Your task >> Copy out each line of the data that contains "driver".

Data listing >>

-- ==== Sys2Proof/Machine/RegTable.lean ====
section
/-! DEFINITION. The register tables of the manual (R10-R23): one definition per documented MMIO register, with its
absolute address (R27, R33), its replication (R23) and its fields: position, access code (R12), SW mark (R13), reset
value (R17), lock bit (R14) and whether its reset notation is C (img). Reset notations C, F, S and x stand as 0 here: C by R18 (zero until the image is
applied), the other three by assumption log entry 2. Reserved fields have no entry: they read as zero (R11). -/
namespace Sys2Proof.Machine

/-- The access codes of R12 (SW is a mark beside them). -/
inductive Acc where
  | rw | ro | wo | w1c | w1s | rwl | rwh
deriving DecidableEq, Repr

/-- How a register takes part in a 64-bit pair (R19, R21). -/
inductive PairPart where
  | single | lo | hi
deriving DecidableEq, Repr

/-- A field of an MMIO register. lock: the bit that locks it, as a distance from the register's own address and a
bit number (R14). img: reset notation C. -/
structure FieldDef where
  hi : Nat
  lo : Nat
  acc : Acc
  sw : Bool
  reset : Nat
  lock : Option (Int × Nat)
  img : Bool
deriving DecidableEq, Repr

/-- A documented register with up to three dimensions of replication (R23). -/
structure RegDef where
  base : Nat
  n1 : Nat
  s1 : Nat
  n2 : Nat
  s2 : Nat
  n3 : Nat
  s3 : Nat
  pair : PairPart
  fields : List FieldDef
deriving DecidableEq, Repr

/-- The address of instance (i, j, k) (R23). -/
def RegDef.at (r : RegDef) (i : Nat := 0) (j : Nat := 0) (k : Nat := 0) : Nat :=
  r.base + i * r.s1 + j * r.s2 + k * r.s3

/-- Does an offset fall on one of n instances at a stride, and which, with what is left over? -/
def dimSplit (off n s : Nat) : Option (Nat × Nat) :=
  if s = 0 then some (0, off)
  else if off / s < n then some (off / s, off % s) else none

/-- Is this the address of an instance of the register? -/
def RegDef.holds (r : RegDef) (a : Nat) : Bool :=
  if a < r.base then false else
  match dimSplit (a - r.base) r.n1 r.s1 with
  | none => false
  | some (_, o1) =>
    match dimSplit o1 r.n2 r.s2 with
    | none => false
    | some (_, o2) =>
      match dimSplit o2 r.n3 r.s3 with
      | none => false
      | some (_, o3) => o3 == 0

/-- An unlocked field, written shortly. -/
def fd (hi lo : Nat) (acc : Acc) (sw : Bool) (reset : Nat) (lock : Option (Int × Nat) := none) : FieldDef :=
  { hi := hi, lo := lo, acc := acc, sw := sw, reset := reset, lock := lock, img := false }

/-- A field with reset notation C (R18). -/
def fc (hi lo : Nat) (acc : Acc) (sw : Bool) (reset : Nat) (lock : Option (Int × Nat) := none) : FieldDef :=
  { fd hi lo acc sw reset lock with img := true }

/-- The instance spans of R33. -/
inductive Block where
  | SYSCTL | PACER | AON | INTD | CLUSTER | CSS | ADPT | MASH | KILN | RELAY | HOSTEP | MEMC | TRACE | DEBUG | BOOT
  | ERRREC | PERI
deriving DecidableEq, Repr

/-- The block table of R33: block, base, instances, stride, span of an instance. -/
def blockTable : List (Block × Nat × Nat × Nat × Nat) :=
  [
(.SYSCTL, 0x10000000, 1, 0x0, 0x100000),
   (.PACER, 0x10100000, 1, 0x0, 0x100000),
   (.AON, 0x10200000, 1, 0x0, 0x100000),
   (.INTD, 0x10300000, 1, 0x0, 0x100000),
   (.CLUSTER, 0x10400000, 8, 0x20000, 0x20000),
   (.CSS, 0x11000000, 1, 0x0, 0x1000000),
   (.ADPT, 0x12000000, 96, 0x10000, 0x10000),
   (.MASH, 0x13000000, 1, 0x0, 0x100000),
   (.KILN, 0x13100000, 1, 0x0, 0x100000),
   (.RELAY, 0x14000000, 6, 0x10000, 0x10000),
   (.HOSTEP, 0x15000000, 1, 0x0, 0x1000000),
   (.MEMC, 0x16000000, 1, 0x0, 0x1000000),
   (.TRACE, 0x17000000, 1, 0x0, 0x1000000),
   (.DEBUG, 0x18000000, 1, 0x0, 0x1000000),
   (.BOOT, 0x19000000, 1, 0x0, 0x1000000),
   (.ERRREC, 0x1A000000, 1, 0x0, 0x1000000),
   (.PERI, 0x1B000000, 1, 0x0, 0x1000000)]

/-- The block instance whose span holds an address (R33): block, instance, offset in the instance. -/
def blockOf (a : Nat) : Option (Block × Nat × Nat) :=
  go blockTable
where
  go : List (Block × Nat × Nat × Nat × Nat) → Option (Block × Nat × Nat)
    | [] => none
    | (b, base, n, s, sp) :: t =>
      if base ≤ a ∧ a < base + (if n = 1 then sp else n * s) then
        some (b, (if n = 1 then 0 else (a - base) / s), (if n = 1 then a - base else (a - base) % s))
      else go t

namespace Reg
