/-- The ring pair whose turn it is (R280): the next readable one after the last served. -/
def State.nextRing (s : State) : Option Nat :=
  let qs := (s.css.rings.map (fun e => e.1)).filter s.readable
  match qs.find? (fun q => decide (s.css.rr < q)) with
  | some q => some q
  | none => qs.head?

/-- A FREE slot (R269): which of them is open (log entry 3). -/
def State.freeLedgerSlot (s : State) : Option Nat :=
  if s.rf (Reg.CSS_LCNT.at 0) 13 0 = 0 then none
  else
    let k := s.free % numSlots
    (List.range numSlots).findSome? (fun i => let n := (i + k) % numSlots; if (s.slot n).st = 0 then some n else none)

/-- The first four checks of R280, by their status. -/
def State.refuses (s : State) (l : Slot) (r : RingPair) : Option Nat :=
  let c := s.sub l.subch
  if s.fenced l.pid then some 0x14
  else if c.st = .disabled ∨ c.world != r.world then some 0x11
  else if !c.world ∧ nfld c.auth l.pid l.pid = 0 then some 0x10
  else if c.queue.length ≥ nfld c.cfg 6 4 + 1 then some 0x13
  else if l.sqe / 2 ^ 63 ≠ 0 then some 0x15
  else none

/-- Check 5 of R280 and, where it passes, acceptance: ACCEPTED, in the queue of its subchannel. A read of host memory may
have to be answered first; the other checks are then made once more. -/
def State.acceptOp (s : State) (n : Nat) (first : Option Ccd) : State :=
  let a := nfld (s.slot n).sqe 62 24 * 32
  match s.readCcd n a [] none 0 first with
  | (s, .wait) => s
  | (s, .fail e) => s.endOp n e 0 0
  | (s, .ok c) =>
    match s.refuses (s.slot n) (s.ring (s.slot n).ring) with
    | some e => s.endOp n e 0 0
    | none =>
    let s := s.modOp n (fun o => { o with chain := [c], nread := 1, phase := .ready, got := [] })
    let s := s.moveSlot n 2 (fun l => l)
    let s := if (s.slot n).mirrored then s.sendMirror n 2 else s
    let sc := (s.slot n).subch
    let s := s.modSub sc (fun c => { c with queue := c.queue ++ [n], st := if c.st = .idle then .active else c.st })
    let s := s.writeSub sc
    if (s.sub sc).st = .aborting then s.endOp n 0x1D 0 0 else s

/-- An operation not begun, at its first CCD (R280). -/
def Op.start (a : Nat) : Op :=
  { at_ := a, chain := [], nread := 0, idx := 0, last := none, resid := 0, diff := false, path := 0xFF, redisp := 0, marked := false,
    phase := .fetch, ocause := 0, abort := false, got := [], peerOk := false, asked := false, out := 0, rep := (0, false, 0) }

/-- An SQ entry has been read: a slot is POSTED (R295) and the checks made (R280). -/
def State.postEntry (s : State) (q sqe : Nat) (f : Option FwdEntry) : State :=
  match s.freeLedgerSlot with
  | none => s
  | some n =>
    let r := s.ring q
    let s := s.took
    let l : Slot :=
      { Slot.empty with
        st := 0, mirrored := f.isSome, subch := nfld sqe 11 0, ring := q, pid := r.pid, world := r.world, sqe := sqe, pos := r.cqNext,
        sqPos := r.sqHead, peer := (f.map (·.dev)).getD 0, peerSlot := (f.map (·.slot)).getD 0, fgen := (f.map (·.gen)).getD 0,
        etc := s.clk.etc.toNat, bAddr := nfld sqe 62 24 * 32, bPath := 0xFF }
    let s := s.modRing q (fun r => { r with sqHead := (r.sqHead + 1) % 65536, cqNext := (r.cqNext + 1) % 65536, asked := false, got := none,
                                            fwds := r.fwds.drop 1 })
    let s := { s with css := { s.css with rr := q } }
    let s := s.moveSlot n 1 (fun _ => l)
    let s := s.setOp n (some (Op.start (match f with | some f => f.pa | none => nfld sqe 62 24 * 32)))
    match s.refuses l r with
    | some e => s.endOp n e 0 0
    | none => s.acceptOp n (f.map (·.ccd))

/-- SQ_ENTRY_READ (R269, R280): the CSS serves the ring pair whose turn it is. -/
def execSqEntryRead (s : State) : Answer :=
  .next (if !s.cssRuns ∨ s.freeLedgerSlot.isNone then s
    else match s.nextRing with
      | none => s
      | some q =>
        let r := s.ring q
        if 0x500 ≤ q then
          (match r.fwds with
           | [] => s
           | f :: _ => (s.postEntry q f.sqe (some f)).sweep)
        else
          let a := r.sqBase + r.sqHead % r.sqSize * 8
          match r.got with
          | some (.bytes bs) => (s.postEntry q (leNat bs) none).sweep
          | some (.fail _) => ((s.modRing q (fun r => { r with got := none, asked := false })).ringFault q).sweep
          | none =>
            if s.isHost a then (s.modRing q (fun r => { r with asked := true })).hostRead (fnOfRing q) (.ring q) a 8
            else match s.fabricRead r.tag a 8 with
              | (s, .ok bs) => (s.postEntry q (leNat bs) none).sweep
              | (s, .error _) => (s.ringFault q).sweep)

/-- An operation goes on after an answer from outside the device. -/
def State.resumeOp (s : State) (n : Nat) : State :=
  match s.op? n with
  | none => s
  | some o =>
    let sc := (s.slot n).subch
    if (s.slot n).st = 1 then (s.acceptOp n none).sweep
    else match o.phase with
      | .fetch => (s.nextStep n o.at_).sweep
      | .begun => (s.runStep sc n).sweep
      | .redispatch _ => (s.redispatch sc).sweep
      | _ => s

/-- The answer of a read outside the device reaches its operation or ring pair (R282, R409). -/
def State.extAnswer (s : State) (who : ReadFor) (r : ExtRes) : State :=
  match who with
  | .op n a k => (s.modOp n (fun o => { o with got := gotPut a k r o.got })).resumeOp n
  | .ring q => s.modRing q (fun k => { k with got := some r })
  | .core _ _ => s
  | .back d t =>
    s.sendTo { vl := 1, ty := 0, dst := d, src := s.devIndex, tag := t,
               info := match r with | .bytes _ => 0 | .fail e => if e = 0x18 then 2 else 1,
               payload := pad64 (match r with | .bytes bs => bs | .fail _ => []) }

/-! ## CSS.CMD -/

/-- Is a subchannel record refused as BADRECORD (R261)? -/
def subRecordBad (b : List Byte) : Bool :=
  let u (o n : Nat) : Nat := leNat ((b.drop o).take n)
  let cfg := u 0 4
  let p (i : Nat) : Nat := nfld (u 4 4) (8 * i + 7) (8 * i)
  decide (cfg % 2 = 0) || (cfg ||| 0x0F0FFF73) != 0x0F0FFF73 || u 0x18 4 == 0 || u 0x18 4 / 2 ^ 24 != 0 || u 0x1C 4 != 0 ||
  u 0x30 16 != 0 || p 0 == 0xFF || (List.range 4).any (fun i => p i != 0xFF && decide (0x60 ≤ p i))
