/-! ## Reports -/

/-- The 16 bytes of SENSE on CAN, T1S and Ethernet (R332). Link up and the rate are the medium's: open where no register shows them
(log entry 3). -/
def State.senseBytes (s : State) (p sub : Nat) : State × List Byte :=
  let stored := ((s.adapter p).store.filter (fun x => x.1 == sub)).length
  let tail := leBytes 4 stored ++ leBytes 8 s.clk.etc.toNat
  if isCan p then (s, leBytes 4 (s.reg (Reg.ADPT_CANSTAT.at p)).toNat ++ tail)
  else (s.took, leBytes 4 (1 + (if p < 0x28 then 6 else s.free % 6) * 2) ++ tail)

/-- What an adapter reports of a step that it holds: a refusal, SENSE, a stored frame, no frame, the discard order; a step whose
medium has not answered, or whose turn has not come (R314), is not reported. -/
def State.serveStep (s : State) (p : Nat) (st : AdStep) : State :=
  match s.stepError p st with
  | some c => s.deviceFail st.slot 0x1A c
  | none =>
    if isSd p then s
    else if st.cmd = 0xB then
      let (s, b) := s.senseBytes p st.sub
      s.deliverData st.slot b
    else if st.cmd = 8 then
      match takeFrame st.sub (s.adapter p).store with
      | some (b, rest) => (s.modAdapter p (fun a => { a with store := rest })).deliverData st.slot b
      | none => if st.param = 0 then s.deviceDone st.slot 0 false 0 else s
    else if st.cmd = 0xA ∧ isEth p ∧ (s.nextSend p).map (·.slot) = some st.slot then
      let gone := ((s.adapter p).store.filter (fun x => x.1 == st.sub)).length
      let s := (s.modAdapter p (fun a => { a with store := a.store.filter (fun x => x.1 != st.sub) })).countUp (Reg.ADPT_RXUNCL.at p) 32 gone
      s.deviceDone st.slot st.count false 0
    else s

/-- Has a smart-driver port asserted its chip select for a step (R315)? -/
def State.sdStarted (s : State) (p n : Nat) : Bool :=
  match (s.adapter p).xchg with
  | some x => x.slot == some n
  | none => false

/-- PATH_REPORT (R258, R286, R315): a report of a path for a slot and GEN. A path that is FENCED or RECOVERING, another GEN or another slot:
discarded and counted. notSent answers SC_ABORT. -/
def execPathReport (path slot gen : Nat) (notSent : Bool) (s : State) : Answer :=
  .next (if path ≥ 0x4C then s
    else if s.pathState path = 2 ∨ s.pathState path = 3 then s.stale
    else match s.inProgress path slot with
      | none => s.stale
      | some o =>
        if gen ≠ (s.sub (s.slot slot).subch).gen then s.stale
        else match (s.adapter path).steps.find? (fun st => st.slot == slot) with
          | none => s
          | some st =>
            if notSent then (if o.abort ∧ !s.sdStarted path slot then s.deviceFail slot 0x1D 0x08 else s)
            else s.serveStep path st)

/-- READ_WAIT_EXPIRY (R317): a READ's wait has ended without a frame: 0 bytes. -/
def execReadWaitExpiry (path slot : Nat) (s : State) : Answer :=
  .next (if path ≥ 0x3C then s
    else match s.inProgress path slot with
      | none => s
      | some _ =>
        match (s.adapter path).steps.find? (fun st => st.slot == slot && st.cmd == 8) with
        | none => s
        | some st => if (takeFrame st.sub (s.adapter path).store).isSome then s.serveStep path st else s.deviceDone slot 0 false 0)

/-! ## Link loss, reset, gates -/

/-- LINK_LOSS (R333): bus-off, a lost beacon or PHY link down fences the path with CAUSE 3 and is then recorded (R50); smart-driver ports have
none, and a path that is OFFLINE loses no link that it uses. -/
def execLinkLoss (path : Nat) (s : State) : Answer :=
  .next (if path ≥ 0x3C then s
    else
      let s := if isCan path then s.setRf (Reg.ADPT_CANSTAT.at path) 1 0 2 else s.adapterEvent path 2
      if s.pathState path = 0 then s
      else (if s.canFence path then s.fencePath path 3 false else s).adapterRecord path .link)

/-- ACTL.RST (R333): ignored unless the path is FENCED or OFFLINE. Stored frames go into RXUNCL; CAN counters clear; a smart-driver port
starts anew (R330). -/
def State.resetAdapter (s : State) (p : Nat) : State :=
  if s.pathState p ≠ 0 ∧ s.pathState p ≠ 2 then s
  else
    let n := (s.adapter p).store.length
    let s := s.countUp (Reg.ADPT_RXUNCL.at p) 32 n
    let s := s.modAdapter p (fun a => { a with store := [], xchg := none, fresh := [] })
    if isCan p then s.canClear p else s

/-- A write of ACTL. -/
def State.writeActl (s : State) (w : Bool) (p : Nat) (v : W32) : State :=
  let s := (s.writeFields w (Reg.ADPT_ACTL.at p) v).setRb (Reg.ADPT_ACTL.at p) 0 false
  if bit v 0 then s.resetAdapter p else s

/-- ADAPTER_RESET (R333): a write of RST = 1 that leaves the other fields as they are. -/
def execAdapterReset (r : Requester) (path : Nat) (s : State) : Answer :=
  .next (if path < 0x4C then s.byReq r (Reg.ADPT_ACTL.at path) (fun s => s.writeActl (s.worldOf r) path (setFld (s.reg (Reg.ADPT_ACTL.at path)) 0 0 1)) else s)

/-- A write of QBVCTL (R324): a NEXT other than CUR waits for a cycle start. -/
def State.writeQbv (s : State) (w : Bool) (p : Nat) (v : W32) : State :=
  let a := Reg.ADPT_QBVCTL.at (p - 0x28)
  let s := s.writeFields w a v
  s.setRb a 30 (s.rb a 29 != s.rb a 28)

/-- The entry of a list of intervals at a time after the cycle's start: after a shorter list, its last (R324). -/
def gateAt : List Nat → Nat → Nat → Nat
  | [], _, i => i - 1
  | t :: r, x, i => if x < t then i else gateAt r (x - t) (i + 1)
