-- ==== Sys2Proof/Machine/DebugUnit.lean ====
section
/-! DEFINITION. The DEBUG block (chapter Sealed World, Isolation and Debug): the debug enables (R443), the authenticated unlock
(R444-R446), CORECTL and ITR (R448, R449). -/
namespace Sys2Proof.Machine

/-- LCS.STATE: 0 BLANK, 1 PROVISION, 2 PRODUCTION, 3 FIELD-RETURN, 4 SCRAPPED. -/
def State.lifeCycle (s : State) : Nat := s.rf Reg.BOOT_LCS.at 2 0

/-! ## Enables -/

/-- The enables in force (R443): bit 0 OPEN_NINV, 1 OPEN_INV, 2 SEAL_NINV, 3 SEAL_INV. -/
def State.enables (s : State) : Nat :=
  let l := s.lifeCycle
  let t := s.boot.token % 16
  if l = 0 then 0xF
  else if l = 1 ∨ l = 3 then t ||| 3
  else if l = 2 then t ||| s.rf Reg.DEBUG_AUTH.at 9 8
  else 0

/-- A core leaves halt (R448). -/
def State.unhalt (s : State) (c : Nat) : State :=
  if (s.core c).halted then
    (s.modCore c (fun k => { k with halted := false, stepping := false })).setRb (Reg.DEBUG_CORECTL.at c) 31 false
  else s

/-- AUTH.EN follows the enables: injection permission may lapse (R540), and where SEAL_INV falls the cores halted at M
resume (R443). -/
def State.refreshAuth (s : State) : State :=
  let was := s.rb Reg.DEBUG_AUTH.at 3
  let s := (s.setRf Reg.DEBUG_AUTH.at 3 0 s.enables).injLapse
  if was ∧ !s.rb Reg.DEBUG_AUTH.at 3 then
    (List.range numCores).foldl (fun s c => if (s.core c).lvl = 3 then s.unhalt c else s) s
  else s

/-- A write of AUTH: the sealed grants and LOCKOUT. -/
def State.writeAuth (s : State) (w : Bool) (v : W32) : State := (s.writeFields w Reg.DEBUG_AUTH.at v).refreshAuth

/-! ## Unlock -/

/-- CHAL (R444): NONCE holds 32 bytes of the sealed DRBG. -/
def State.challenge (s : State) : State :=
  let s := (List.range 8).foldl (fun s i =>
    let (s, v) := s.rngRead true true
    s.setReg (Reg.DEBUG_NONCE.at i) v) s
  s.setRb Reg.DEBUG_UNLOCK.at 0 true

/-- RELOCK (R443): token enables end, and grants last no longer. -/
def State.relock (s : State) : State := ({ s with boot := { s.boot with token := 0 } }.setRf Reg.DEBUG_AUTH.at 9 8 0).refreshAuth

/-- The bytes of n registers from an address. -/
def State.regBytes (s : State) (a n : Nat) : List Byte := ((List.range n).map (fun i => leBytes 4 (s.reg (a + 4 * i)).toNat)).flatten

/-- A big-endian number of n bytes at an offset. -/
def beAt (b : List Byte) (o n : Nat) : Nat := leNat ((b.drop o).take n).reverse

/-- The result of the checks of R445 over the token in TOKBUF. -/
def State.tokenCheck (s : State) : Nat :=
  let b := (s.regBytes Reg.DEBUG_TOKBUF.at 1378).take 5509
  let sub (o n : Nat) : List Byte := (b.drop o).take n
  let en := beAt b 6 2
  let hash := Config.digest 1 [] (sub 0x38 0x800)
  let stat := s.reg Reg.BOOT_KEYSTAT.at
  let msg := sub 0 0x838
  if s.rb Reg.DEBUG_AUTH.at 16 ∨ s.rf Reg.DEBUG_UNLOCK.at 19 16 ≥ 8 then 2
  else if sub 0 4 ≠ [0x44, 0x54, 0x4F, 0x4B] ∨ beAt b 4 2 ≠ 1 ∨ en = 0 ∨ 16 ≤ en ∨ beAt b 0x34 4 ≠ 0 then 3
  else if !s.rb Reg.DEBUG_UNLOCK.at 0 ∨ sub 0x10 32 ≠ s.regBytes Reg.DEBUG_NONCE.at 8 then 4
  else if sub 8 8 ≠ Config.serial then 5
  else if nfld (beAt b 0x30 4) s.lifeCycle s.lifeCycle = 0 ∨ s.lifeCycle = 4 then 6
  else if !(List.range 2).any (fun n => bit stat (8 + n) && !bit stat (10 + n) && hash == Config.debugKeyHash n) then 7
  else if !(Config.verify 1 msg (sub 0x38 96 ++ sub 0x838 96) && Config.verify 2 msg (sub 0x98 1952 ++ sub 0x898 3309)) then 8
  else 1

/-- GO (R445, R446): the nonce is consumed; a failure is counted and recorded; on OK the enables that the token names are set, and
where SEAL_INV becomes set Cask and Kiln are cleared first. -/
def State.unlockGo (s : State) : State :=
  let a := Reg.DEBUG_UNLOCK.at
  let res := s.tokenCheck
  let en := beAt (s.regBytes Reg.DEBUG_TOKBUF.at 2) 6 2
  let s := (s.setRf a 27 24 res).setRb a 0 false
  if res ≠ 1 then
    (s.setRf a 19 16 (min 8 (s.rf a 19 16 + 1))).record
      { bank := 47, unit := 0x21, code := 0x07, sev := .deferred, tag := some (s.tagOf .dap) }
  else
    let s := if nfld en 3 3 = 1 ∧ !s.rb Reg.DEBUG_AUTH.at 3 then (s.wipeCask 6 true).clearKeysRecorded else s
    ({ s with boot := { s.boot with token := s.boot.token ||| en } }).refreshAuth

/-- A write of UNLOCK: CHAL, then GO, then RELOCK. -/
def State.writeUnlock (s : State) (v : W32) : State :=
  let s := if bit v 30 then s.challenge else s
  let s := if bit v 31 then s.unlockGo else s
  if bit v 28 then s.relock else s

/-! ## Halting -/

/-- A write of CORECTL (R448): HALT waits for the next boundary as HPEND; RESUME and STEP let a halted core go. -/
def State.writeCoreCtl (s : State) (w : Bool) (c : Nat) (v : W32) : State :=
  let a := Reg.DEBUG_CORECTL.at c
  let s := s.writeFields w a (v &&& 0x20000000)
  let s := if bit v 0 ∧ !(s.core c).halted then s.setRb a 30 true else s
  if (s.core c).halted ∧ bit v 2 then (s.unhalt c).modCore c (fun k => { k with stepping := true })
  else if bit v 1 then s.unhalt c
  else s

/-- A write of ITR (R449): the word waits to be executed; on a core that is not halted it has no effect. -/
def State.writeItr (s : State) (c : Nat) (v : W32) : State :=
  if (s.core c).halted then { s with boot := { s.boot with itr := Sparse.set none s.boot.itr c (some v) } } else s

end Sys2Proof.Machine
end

Written solution >>
/-- Has a smart-driver port asserted its chip select for a step (R315)? -/
/-- LINK_LOSS (R333): bus-off, a lost beacon or PHY link down fences the path with CAUSE 3 and is then recorded (R50); smart-driver ports have
/-- ACTL.RST (R333): ignored unless the path is FENCED or OFFLINE. Stored frames go into RXUNCL; CAN counters clear; a smart-driver port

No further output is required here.